Heartattack and Vine is the seventh studio album by Tom Waits, released on September 9, 1980, and his final album to be released on the Asylum label.

"On the Nickel" was recorded for the Ralph Waite film of the same name. It was later used as the theme song for the 1985 "The Atlanta Child Murders" miniseries. "Heartattack and Vine" was recorded again later by Screamin' Jay Hawkins. In 1993 this version was used without Waits' permission in a Levi's commercial, for which Waits took legal action and won a settlement. Jean-Luc Godard used "Ruby's Arms" in his 1983 film First Name: Carmen.
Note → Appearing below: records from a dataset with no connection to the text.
-- ==== Sys2Proof/Machine/Edge.lean ====
section
/-! DEFINITION. Edge.lean: the domain table and port training, edge collectives, reshapes and lost links (spec 12 R361 to R363,
13 R374 to R377, 19 R403). -/

namespace Sys2Proof.Machine

def State.setEdgePort (s : State) (p : Fin 128) (e : EdgePort) : State :=
  { s with edge := { s.edge with ports := vset s.edge.ports p e } }

/-! ## The domain table (R374, R375) -/

def EdgePort.blank : EdgePort := { trained := false, dark := false, down := false, retry := none }

/-- Whether a reshape order runs. -/
def State.reshaping (s : State) : Bool := decide (1 ≤ s.edge.reshape.state ∧ s.edge.reshape.state ≤ 3)

/-- A COMMIT write: the table is adopted whole, or refused. `held` tells that a module outside the routes of the table
in force is reachable and holds NUM. -/
def execDomainCommit (v : Word) (held : Bool) (s : State) : Host.Outcome State Fault Refusal :=
  if s.inRecovery = true ∨ v.getLsbD 8 = false then .next s
  else
    let num := v.toNat % 2 ^ 8
    let s := { s with edge := { s.edge with domNum := num } }
    let result (n : Nat) : State := { s with edge := { s.edge with domResult := n } }
    if s.stages.any (fun e => decide (e.2.status = .placed)) || s.reshaping then .next (result 2)
    else if held || (s.host.inDom && decide (num ≠ s.host.modNum) && (s.toward num).isSome) then .next (result 3)
    else
      .next { s with
        host := { s.host with modNum := num, inDom := true }
        edge := { s.edge with
          domResult := 1, peers := s.edge.domPorts, ports := Vector.replicate 128 EdgePort.blank, next := none, cut := [], parts := []
          colls := s.edge.colls.map fun (c : Coll) => { c with ended := [] } } }

/-- Whether a used port's table entry names a module and a port. -/
def entryNames (w : Nat) (m : Byte) (peer : Fin 128) : Bool :=
  !w.testBit 15 && decide (bits w 7 8 = m.toNat) && decide (bits w 0 7 = peer.val)

/-- A port completes training with the peer that its table names; any other peer leaves it down. A link in retry has its
lock again (R363). -/
def execPortTraining (p : Fin 128) (m : Byte) (peer : Fin 128) (s : State) : Host.Outcome State Fault Refusal :=
  let e := s.edge.ports[p]
  if s.host.inDom = true ∧ e.down = false ∧ e.dark = false ∧ entryNames (s.edge.peers[p]).toNat m peer = true then
    .next (s.setEdgePort p { e with trained := true, retry := none })
  else .next s

/-! ## Collectives (R376, R377) -/

/-- Whether a descriptor may take V = 1. -/
def collOk (s : State) (c : Coll) : Bool :=
  (match AMap.get? s.stages c.stage with
   | some t => decide (t.status = .placed)
   | none => false)
    && decide (1 ≤ c.expect ∧ c.expect ≤ 2 ^ 20) && decide (c.src.toNat % 64 = 0 ∧ c.dst.toNat % 64 = 0)
    && decide (c.start.toNat % 4 = 0 ∧ c.doneA.toNat % 4 = 0)

/-- V is set or cleared, and the domain hears of it. -/
def collJoin (s : State) (k : Fin 64) (on : Bool) : State := s.send (.member allModules k on)

/-- A write of word 0. V = 0 takes effect after the round in progress; a look at START is no part of one, and its answer is then no
one's. -/
def execCollectiveEnable (k : Fin 64) (v : Word) (s : State) : Host.Outcome State Fault Refusal :=
  let c := s.coll k
  if s.inRecovery then .next s
  else if c.v then
    if v.getLsbD 0 then .next s
    else if c.phase ≠ .idle then .next (s.setColl k { c with closing := true })
    else .next (collJoin (s.setColl k { c with v := false, closing := false, out := [] }) k false)
  else
    let d := { c with fn := bits v.toNat 1 3, stage := bits v.toNat 16 12 }
    if v.getLsbD 0 then
      if collOk s d then .next (collJoin (s.setColl k { d with v := true, refused := false, closing := false }) k true)
      else .next (s.setColl k { d with refused := true })
    else .next (s.setColl k d)

/-- The RED functions in code order (R85). -/
def redOf (code : Nat) : RedFn :=
  match code with
  | 0 => .addI32
  | 1 => .addF32
  | 2 => .addBf16x2
  | 3 => .maxF32
  | 4 => .minF32
  | 5 => .and
  | 6 => .or
  | _ => .xor

/-- One step of the fold on 16 lanes. -/
def redLanes (fn : RedFn) (acc d : VWord) : VWord :=
  BitVec.ofNat 512 (fieldsOf 32 ((List.range 16).map fun i => (fn.new (acc.extractLsb' (32 * i) 32) (d.extractLsb' (32 * i) 32)).toNat))

/-- The fold of contributions, first to last. -/
def redFold (fn : RedFn) (l : List VWord) : VWord :=
  match l with
  | [] => 0
  | d :: r => r.foldl (redLanes fn) d

/-- The home of an address of a descriptor, none where it does not translate here or is not allowed (log 37). -/
def collHome (s : State) (c : Coll) (k : ReqKind) (a : DWord) : Option Nat :=
  if modOf a ≠ s.host.modNum then none
  else
    match (pageOf s k 64 c.stage none (s.stage c.stage).root (offOf a)).1 with
    | .home key => some key
    | _ => none

/-- Participants of a collective, this module among them, in ascending order. -/
def collMembers (s : State) (c : Coll) : List Nat := (c.members.filter (fun m => decide (m ≠ s.host.modNum))).foldl (fun l m => insertBy id m l) [s.host.modNum]

/-- How many rounds between this module and a participant are over. -/
def Coll.turnOf (c : Coll) (m : Nat) : Nat := c.ended.getD m 0

/-- One more round is over between this module and each of some participants. -/
def Coll.over (c : Coll) (l : List Nat) : Coll := { c with ended := l.foldl (fun (f : AMap Nat) m => f.put m (f.getD m 0 + 1)) c.ended }

/-- The contribution of a module to the round in progress. -/
def partOf (s : State) (k : Fin 64) (m : Nat) : Option Part :=
  s.edge.parts.find? fun p => decide (p.src = m) && decide (p.coll = k) && decide (p.turn = (s.coll k).turnOf m)

/-- Whether a module is in a later round: it ended the one in progress here by itself (log 37). -/
def ahead (s : State) (k : Fin 64) (m : Nat) : Bool :=
  s.edge.parts.any fun p => decide (p.src = m) && decide (p.coll = k) && decide ((s.coll k).turnOf m < p.turn)

/-- The end of a round at this module; then a V = 0 that waited. -/
def collOver (s : State) (k : Fin 64) : State :=
  let c := s.coll k
  let c := { c with
    phase := .idle, rounds := if c.ok then (c.rounds + 1) % 2 ^ 16 else c.rounds, abort := c.abort || c.lost, ok := true, lost := false }
  if c.closing then collJoin (s.setColl k { c with v := false, closing := false }) k false else s.setColl k c

/-- An operation that can never take place, since its stage has ended or its module cannot be reached: before its contribution a
participant gives one that no function matches, which ends the round; a DST that is not written fails the round; without its DONE
the round is over (R376; log 37). -/
def collFail (s : State) (k : Fin 64) (op : CollOp) : State :=
  let c := s.coll k
  match op with
  | .poll => s
  | .take | .src _ => s.setColl k { c with phase := .give, data := 0, ok := false }
  | .dst => s.setColl k { c with phase := .done, ok := false, lost := true }
  | .done => collOver s k

/-- What an answer does for a round; one that tells of a fault does nothing, and the step is tried again (log 37). -/
def collGot (s : State) (k : Fin 64) (op : CollOp) (res : AckRes) : State :=
  let c := s.coll k
  match op, res with
  | .poll, .value v => if c.v = true ∧ c.phase = .idle ∧ c.expect ≤ v.toNat then s.setColl k { c with phase := .take } else s
  | .take, .done => s.setColl k { c with phase := .srcLow }
  | .src false, .block d => s.setColl k { c with phase := .srcHigh, data := d.setWidth 512 }
  | .src true, .block d => s.setColl k { c with phase := .give, data := c.data ||| (d.setWidth 512 <<< 256) }
  | .dst, .done => s.setColl k { c with phase := .done }
  | .done, .done => collOver s k
  | _, _ => s

/-- One operation of the engine in wafer space: applied here, or sent to the module of its address (R320). -/
def collDo (s : State) (k : Fin 64) (op : CollOp) (a : DWord) (kind : ReqKind) : State :=
  let c := s.coll k
  let gone := decide ((s.stage c.stage).status = .ended)
  let r : Req :=
    { kind := kind, addr := a, cell := 0, ctx := 0, slot := 0, stage := c.stage, ordered := false, loc := .issued, lo := false
      hi := false, origin := none }
  if modOf a = s.host.modNum then
    match collHome s c kind a with
    | some key =>
      let p := applyAt s r (key / 2 ^ 27) key
      collGot p.1 k op p.2
    | none => if gone then collFail s k op else s
  else if gone then collFail s k op
  else
    match s.toward (modOf a) with
    | some port =>
      if s.portOpen port then
        let m := s.sendRequest (modOf a) port r
        m.2.setColl k { c with out := c.out ++ [(m.1, op)] }
      else s
    | none => collFail s k op

def redAdd (n : Nat) : ReqKind := .red .addI32 (word n)

/-- The function number of a contribution that cannot be made. -/
def noFn : Nat := 8

/-- The contribution of this module goes to the lowest participant. -/
def collGive (s : State) (k : Fin 64) (low : Nat) : State :=
  let c := s.coll k
  let job := (s.stage c.stage).job
  let fn := if c.ok then c.fn else noFn
  let s := s.setColl k { c with phase := .wait }
  if low = s.host.modNum then { s with edge := { s.edge with parts := s.edge.parts ++ [⟨low, k, job, fn, c.turnOf low, c.data⟩] } }
  else s.send (.contribute low k job fn (c.turnOf low) c.data)

/-- A round ends at this module, well or not. -/
def collEnd (s : State) (k : Fin 64) (ok lost : Bool) (d : VWord) : State :=
  let c := s.coll k
  s.setColl k { c with phase := if ok then .dst else .done, data := d, ok := ok, lost := lost }

/-- This module cannot reach the lowest participant: it ends the round by itself, and a contribution that has not left goes no more. -/
def collAlone (s : State) (k : Fin 64) (low : Nat) : State :=
  let mine (m : EdgeMsg) : Bool :=
    match m with
    | .contribute p j _ _ _ _ => decide (p = low ∧ j = k)
    | _ => false
  let s := collEnd s k false true 0
  ({ s with edge := { s.edge with waiting := s.edge.waiting.filter fun m => !mine m } } : State).setColl k ((s.coll k).over [low])

/-- The lowest participant ends a round: it sends the result to every other one, and takes its own. -/
def collFinish (s : State) (k : Fin 64) (mem : List Nat) (ok lost : Bool) (d : VWord) : State :=
  let c := s.coll k
  let left (p : Part) : Bool := decide (p.coll ≠ k) || !mem.contains p.src || decide (c.turnOf p.src < p.turn)
  let s := { s with edge := { s.edge with parts := s.edge.parts.filter left } }.setColl k (c.over mem)
  (mem.filter fun m => decide (m ≠ s.host.modNum)).foldl (fun s m => s.send (.result m k (c.turnOf m) ok lost d)) (collEnd s k ok lost d)

/-- The lowest participant folds once every contribution is there, or ends a round that a participant left (R376, R377). -/
def collFold (s : State) (k : Fin 64) (mem : List Nat) (away : Nat → Bool) : State :=
  let c := s.coll k
  if mem.any fun m => away m || ahead s k m then collFinish s k mem false true 0
  else
    let l := mem.filterMap (partOf s k)
    if l.length < mem.length then s
    else
      let job := (s.stage c.stage).job
      let ok := l.all fun p => decide (p.job = job) && decide (p.fn = c.fn)
      collFinish s k mem ok (l.any fun p => decide (p.fn = noFn)) (redFold (redOf c.fn) (l.map Part.data))

/-- The next step of a collective, none while an answer is awaited. -/
def collStep (s : State) (k : Fin 64) : State :=
  let c := s.coll k
  let mem := collMembers s c
  let low := mem.head?.getD s.host.modNum
  let away (m : Nat) : Bool := decide (m ≠ s.host.modNum) && (s.toward m).isNone
  if c.out ≠ [] then s
  else
    match c.phase with
    | .idle => if c.v then collDo s k .poll c.start (.amo .ld false false 0 0 0 noAct) else s
    | .take => collDo s k .take c.start (redAdd (2 ^ 32 - c.expect))
    | .srcLow => collDo s k (.src false) c.src .getBlock
    | .srcHigh => collDo s k (.src true) (setOff c.src (offOf c.src + 32)) .getBlock
    | .give => collGive s k low
    | .wait => if low ≠ s.host.modNum then (if away low then collAlone s k low else s) else collFold s k mem away
    | .dst => collDo s k .dst c.dst (.store64 c.data)
    | .done => collDo s k .done c.doneA (redAdd (if c.ok then 1 else 2 ^ 31))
Bruce Springsteen performed "Jersey Girl" live (and was joined onstage by Waits to sing it on August 24, 1981), including it in his retrospective "Live/1975–85".

Reception

Though critical of the album in many respects, including Waits' vocal delivery and the "morbid pathos" of the ballads, Stephen Holden of Rolling Stone wrote that "Tom Waits finds more beauty in the gutter than most people would find in the Garden of Eden," and referred to him as a "unique and lovable minor talent."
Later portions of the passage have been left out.